> Required work: A verbatim reproduction of the lines below, from the line containing "let d := d.put" through the line containing "let d := (d.newZenith f).syncCopy f", both ends included, is the whole required output.

Segment Start: Data listing

-- ==== Sys2Proof/Machine/Fields.lean ====
section
/-! DEFINITION. The names of registers (R) and of their fields (F) as the chapters spell them: the offset in BAR0 and the bit range. -/
namespace Sys2Proof.Machine

/-- A field of a BAR0 register: the offset of its word and its highest and lowest bit. -/
structure Fld where
  reg : Nat
  hi : Nat
  lo : Nat
  deriving DecidableEq, Repr
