/-- The AIO pool (21 R469 to R471): the functions given to pins; the banks whose supply lies in an operating range and those of them that
have adapted to 1.8 V; the pins whose output function has acted since the sections were applied. Every other pin is high-impedance. -/
structure IoSt where
  fns : List AioFn
  banks : Nat
  low : Nat
  acts : Nat
  deriving DecidableEq, Repr, Inhabited

/-- The test access port (21 R483): the instruction register, the one-bit bypass register, the identification register, and of the boundary
register the captured values and the update latches, one bit a cell. -/
structure TapSt where
  ir : BitVec 8
  bypass : Bool
  idReg : Word
  scan : BitVec 310
  latch : BitVec 310
  deriving DecidableEq, Repr, Inhabited

/-- A ball with a boundary cell (21 R483, Tables 13.1 and 21.1): AIO, ENC_CLK, ENC_DAT, SIN of channel A or B, SRB, SOUT; the transmit pair and
the two receive balls of lane l (LNK0 to LNK7, REDL0, REDL1, PCIe lanes 0 to 3); QSPI, MSPI, the PMBus, PMIC and the other SYSTEM balls. -/
inductive Ball where
  | aio (n : Fin 160)
  | encClk (n : Fin 16)
  | encDat (n : Fin 16)
  | sin (n : Fin 16) (chB : Bool)
  | srb (n : Fin 8)
  | sout (n : Fin 8)
  | tx (l : Fin 14)
  | rx (l : Fin 14) (neg : Bool)
  | qspi (i : Fin 6)
  | mspi (i : Fin 4)
  | pmb (i : Fin 3)
  | pmicEn
  | pgood
  | ppsIn
  | ppsOut
  | trig (n : Fin 8)
  | resetN
  | faultN
  | perstN
  deriving DecidableEq, Repr

/-- The device but for its memories and the queue: the register file (sparse, an unlisted word at its reset value) and the
hidden state of each block. -/
structure Dev where
  regs : List (Nat × Word)
  host : HostSt
  time : TimeSt
  link : LinkSt
  fb : FbSt
  adc : AdcSt
  traj : TrajSt
  loop : LoopSt
  arb : ArbSt
  solv : SolvSt
  sched : SchedSt
  safe : SafeSt
  red : RedSt
  pwr : PwrSt
  boot : BootSt
  upd : UpdSt
  io : IoSt
  tap : TapSt
  /-- SRAM words with an uncorrectable error, by BAR2 offset (01 R34) -/
  eccBad : List Nat
  /-- correctable SRAM errors counted (01 R34) -/
  eccCe : Nat
  /-- faults in force -/
  faults : List FaultRec
  /-- how many free values have been taken; the model's own field (no statement rests on it) -/
  free : Nat
  deriving DecidableEq, Repr, Inhabited

/-- The LTH-960: the device, SRAM by BAR2 offset, QSPI flash by address, OTP words, and the commands that wait. -/
structure State where
  dev : Dev
  mem : Memory
  flash : Memory
  otp : List (Nat × Word)
  pending : List Instr
  deriving DecidableEq, Repr, Inhabited

/-- The device right after reset: step 1 of the start-up sequence (20 Table 20.1), with RESET_N high and VBUS not yet at 8.5 V; every
register word at its reset value, the time base at the defaults of 01 Table 1.5 and stopped. -/
def Dev.reset : Dev :=
  { regs := [], host := default, time := { (default : TimeSt) with tb := 31250, inCut := 10000, m := 64 }, link := default, fb := default,
    adc := default, traj := default, loop := default, arb := default, solv := default, sched := default,
    safe := { (default : SafeSt) with filtA := 0xFFFF, filtB := 0xFFFF }, red := default,
    pwr := { (default : PwrSt) with resetN := true }, boot := default, upd := default, io := default,
    tap := { (default : TapSt) with ir := 2 }, eccBad := [], eccCe := 0, faults := [], free := 0 }

/-- The machine right after reset: SRAM reads 0, the flash is erased, OTP is blank and no command waits (log entries 1, 2). -/
def State.reset : State := { dev := Dev.reset, mem := [], flash := [], otp := [], pending := [] }

/-- No command stops the block: every refused access or request has its coded result in a register (00 R12, 03 R89), so
there is no fault. -/
inductive Fault where
  deriving DecidableEq, Repr

/-- Why a command has no meaning. -/
inductive Refusal where
  /-- Raised by an arm of exec whose command is not modelled (safe: the block stops). No arm is left with it. -/
  | notModelled (mnemonic : String)
  deriving DecidableEq, Repr

end Sys2Proof.Machine
end

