/-- b - a of two cycle numbers, read as a signed 32-bit distance (CYCNO wraps, 01 R22). -/
def cycDist (a b : Nat) : Int := sInt 32 ((b + 2 ^ 32 - a % 2 ^ 32) % 2 ^ 32)

/-- The switch to another mode (R166 step 5, R164). -/
def Dev.switchMode (m : Nat) (d : Dev) : Dev :=
  let old := d.get F.LINK_SCHED_STS_CUR_MODE
  let d := (d.takeMode m).put F.LINK_MODE_STS_PROP_STATE 0
  let d := { d with link := { d.link with acc := none, conf := none, propSent := none, fullBegun := false } }
  let d := d.startStreams (fun st => d.inMode m st && !d.inMode old st)
  d.event0 F.LINK_SCHED_EVT_MODE_SWITCH_EVT

/-- The proposal at a CYC_START on the zenith node (R166): sending, decision, end of an announcement, switch. A proposal void at once is
announced in the SYNC that would have carried its decision, as any void one. -/
def Dev.propCycle (d : Dev) : Dev :=
  let c := d.time.cycno
  let st := d.get F.LINK_MODE_STS_PROP_STATE
  let m := d.get F.LINK_MODE_STS_PROP_MODE
  if st = 3 then (if (d.link.voidCyc.map (fun v => decide (0 < cycDist v c))).getD true then d.put F.LINK_MODE_STS_PROP_STATE 0 else d)
  else if st = 2 ∧ c = d.link.propCyc then d.switchMode m
  else if st = 1 then
    match d.link.propSent with
    | none =>
      if cycDist c d.link.propCyc < 4 then d.voidProp 1 (c + 2)
      else if m = d.get F.LINK_SCHED_STS_CUR_MODE then d.voidProp 2 (c + 2)
      else
        let d := d.wr R.LINK_MODE_EXP (BitVec.ofNat 32 (setBit (d.rd R.LINK_LIVE).toNat d.nodeId false))
        { d with link := { d.link with propSent := some c } }
    | some s =>
      if cycDist s c < 2 then d
      else
        let ex := (d.rd R.LINK_MODE_EXP).toNat
        let ac := (d.rd R.LINK_MODE_ACC).toNat
        let miss := (onesBelow 32 ex).filter (fun n => !bitOf ac n)
        if miss = [] then d.put F.LINK_MODE_STS_PROP_STATE 2
        else if miss.all (fun n => bitOf d.link.declined n) then d.voidProp 4 c
        else d.voidProp 3 c
  else d

/-- A node other than the zenith node at a CYC_START (R166, R167): one that saw the confirmation switches; a follower that accepted and
saw no decision silences itself. -/
def Dev.followCycle (d : Dev) : Dev :=
  match d.link.conf, d.link.acc with
  | some (m, c), _ => if d.time.cycno = c then d.switchMode m else d
  | none, some (_, c) => if d.time.cycno = c ∧ d.sstate = 4 then d.silence else d
  | none, none => d

/-- What a SYNC says of a proposal, on a follower (R166); a proposal other than the one it knows replaces that. -/
def Dev.propSync (f : Frame) (d : Dev) : Dev :=
  let st := bitsOf (f.w 0) 6 5
  let m := bitsOf (f.w 0) 4 3
  let c := f.w 9
  let d := (d.put F.LINK_MODE_STS_PROP_STATE st).put F.LINK_MODE_STS_PROP_MODE m
  match st with
  | 1 =>
    if d.link.acc = some (m, c) then d
    else
      let ok := d.sstate = 4 ∧ d.holdsMode m ∧ 3 ≤ cycDist d.time.cycno c
      { d with link := { d.link with acc := if ok then some (m, c) else none, conf := none } }
  | 2 => { d with link := { d.link with acc := none, conf := some (m, c) } }
  | 3 => { d with link := { d.link with acc := none, conf := none } }
  | _ => d

/-! SYNC (R99, R101, R150, R156 to R161). -/

/-- The offset e of a SYNC on port p (R99), in ps. -/
def Dev.syncOffset (d : Dev) (p : Nat) (f : Frame) (stamp : Nat) : Int :=
  let ts := 1000 * ((f.w 1 + 2 ^ 32 * f.w 2 : Nat) : Int) + ((f.w 3 % 1024 : Nat) : Int)
  d.ingress p stamp - (ts + sInt 32 (f.w 4) + d.gets (F.LINK_PORT_DLY_DELAY p))

/-- LIVE, TOD_OFFSET and TOD_VALID of an accepted SYNC (R109, Table 6.11). -/
def Dev.syncCopy (f : Frame) (d : Dev) : Dev :=
  let d := { d with link := { d.link with syncLive := (f.w 5, f.body.getD 10 0) :: d.link.syncLive.take 1 } }
  let d := (d.wr R.LINK_LIVE (f.body.getD 10 0)).put F.LINK_SCHED_STS_MISS_RUN 0
  let d := (d.wr R.TIME_TOD_OFFSET_LO (f.body.getD 7 0)).wr R.TIME_TOD_OFFSET_HI (f.body.getD 8 0)
  let d := d.up F.TIME_SERVO_STS_TOD_VALID (bitOf (f.w 0) 7)
  { d with time := { d.time with syncSeen := true } }

/-- A SYNC accepted in LISTEN (Table 6.8, R103, R22): TIME steps and the counters are adopted. -/
def Dev.integrate (e : Int) (f : Frame) (d : Dev) : Dev :=
  let d := d.timeStep e
  let d := { d with
    time := { d.time with cycno := f.w 5, cycPh := bitsOf (f.w 6) 26 16, planPh := bitsOf (f.w 6) 7 0 },
    link := { d.link with integCycles := 0, fullBegun := false, accepted := [], goods := [], closed := [], sent := [] } }
  let d := (d.takeMode (bitsOf (f.w 0) 2 1)).put F.LINK_SCHED_STS_ZENITH_ID f.src
  let d := (d.put F.TIME_SERVO_STS_ROLE 1).puts F.TIME_OFFSET_OFFSET (clampI (-2 ^ 31) (2 ^ 31 - 1) e)
  (((d.lockSample e).setSstate 3).syncCopy f).propSync f

/-- The offset class of Table 6.4. -/
def Dev.driftClass (d : Dev) : Dev :=
  let a := (d.gets F.TIME_OFFSET_OFFSET).natAbs
  let g := d.link.cfg.guardNs
  if 500 * g < a then d.driftOut
  else if 250 * g < a then
    (if d.flag F.LINK_SCHED_STS_DRIFT_WARN then d else (d.up F.LINK_SCHED_STS_DRIFT_WARN true).event0 F.LINK_SCHED_EVT_DRIFT_EVT)
  else d.up F.LINK_SCHED_STS_DRIFT_WARN false

/-- The first SYNC accepted from another node is from the new zenith node; an outstanding proposal is void (R159, R160). -/
def Dev.newZenith (f : Frame) (d : Dev) : Dev :=
  if f.src = d.zenithId then d
  else
    let d := d.put F.LINK_SCHED_STS_ZENITH_ID f.src
    let d := if d.link.acc.isSome || d.link.conf.isSome then d.put F.LINK_MODE_STS_VOID_REASON 5 else d
    { d with link := { d.link with acc := none, conf := none } }

/-- An accepted SYNC in its entry of the table in use, for the cycle whose CYCNO it carries. -/
def Dev.syncTake (p : Nat) (f : Frame) (d : Dev) : Dev :=
  d.slotTake (((d.rxSlots p).find? (fun e => e.1.kind == 1 && e.1.src == f.src)).map (fun e => (e.2, f.w 5))) f

/-- A SYNC of the node's zenith, or of a new one, while integrated (R104, R150). One discarded as an outlier is no accepted SYNC frame of
its cycle: it counts as missed, and neither LIVE nor TOD is taken from it (log entry 76). An INTEGRATING node takes CUR_MODE from a SYNC; where that is
the first it hears of a switch, its full valid cycle restarts at the CYC_START of the switch, in the new mode's entries (R167). -/
def Dev.syncFollow (p : Nat) (e : Int) (f : Frame) (d : Dev) : Dev :=
  let (d, ok) := d.syncSample e
  if !ok then (if 4 ≤ d.time.outRun then d.driftOut else d)
  else
    let d := (d.newZenith f).syncCopy f
    let newMode := bitsOf (f.w 0) 2 1
    let d := if d.sstate = 3 ∧ newMode ≠ d.get F.LINK_SCHED_STS_CUR_MODE then
        let d := d.takeMode newMode
        { d with link := { d.link with accepted := [], goods := [] } }
      else d
    ((d.syncTake p f).propSync f).driftClass

/-- A SYNC frame delivered here (R157, R159, R161). -/
def Dev.syncIn (p : Nat) (f : Frame) (stamp : Nat) (d : Dev) : Dev :=
  let e := d.syncOffset p f stamp
  match d.sstate with
  | 1 =>
    let ds := d.recentDawns
    if ds = [] ∨ ds.all (fun n => decide (f.src ≤ n)) ∧ ds.contains f.src then d.integrate e f else d
  | 5 =>
    if f.src = d.nodeId then d
    else if f.src < d.nodeId then (d.event0 F.LINK_SCHED_EVT_ZEN_CONFLICT_EVT).toListen
    else d.cnt F.LINK_SCHED_CNT1_SLOT_STREAM
  | st =>
    if st < 3 then d
    else if f.src = d.zenithId then d.syncFollow p e f
    else if 4 ≤ d.get F.LINK_SCHED_STS_MISS_RUN then d.syncFollow p e f
    else d.cnt F.LINK_SCHED_CNT1_SLOT_STREAM

/-- PROP_STATE as the SYNC of this cycle carries it: void in one cycle only (R166). -/
def Dev.syncProp (d : Dev) : Nat :=
  let st := d.get F.LINK_MODE_STS_PROP_STATE
  if st = 3 ∧ d.link.voidCyc ≠ some d.time.cycno then 0 else st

Segment End: Data listing

> Written solution:
    let d := d.put F.LINK_SCHED_STS_ZENITH_ID f.src
    let d := if d.link.acc.isSome || d.link.conf.isSome then d.put F.LINK_MODE_STS_VOID_REASON 5 else d
    { d with link := { d.link with acc := none, conf := none } }

/-- An accepted SYNC in its entry of the table in use, for the cycle whose CYCNO it carries. -/
def Dev.syncTake (p : Nat) (f : Frame) (d : Dev) : Dev :=
  d.slotTake (((d.rxSlots p).find? (fun e => e.1.kind == 1 && e.1.src == f.src)).map (fun e => (e.2, f.w 5))) f

/-- A SYNC of the node's zenith, or of a new one, while integrated (R104, R150). One discarded as an outlier is no accepted SYNC frame of
its cycle: it counts as missed, and neither LIVE nor TOD is taken from it (log entry 76). An INTEGRATING node takes CUR_MODE from a SYNC; where that is
the first it hears of a switch, its full valid cycle restarts at the CYC_START of the switch, in the new mode's entries (R167). -/
def Dev.syncFollow (p : Nat) (e : Int) (f : Frame) (d : Dev) : Dev :=
  let (d, ok) := d.syncSample e
  if !ok then (if 4 ≤ d.time.outRun then d.driftOut else d)
  else
    let d := (d.newZenith f).syncCopy f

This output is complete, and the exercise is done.